COCKTAIL HOUR: ASPARAGUS WITH DIJON VINAIGRETTE
YIELD :: Makes 4 servings
1 1/2 lb. medium asparagus, trim woody ends and lower half of stalk peeled
1 1/4 teaspoons salt
2 tablespoons apple cider vinegar
1 tablespoon finely chopped onion
1 teaspoon Dijon mustard
1/8 teaspoon black pepper
1/4 cup extra-virgin olive oil
2 hard-boiled large eggs at room temperature (optional)
Prepare a bowl of ice and cold water.
Put asparagus in a 12-inch skillet, then cover with cold water. Bring water to a boil and add 1 teaspoons salt, then reduce heat and simmer asparagus, uncovered, until just tender, 6 to 8 minutes. Transfer with tongs to ice water, then to a clean kitchen towel. Pat dry.

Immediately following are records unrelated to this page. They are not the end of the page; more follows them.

-- ==== Sys2Proof/Machine/Activation.lean ====
section
/-! DEFINITION. The activation operations SETEN.1, SETEN.0 and QRY (40_activation.md R70 to R72). -/

namespace Sys2Proof.Machine

/-- SETEN.1 (R70): a no-op on an enabled card; otherwise set `enabled`, announce, and attempt the load. -/
def execSeten1 (s : State) : Host.Outcome State Fault Refusal :=
  if s.enabled then .next (s.respond .nothing)
  else withWindow (State.loadInto s.slot) (State.announce { s with enabled := true })

/-- SETEN.0 (R71): a no-op on a disabled card; otherwise clear `enabled` and zero the footprint of `slot`. -/
def execSeten0 (s : State) : Host.Outcome State Fault Refusal :=
  if s.enabled then withWindow (State.zeroFootprint s.slot) { s with enabled := false }
  else .next (s.respond .nothing)

/-- QRY (R72): the Boolean `present`, whatever the argument bits. -/
def execQry (_arg : BitVec 3) (s : State) : Host.Outcome State Fault Refusal := .next (s.respond (.bool s.present))

end Sys2Proof.Machine
end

Whisk together vinegar, onion, mustard, pepper, and remaining 1/4 teaspoon salt in a small bowl, then add oil in a slow stream, whisking until emulsified.
Halve eggs, then dice into another small bowl. Toss asparagus with 1 tablespoon vinaigrette in a large shallow bowl, then divide asparagus among 4 plates. Spoon additional vinaigrette over asparagus and top with egg. (Optional).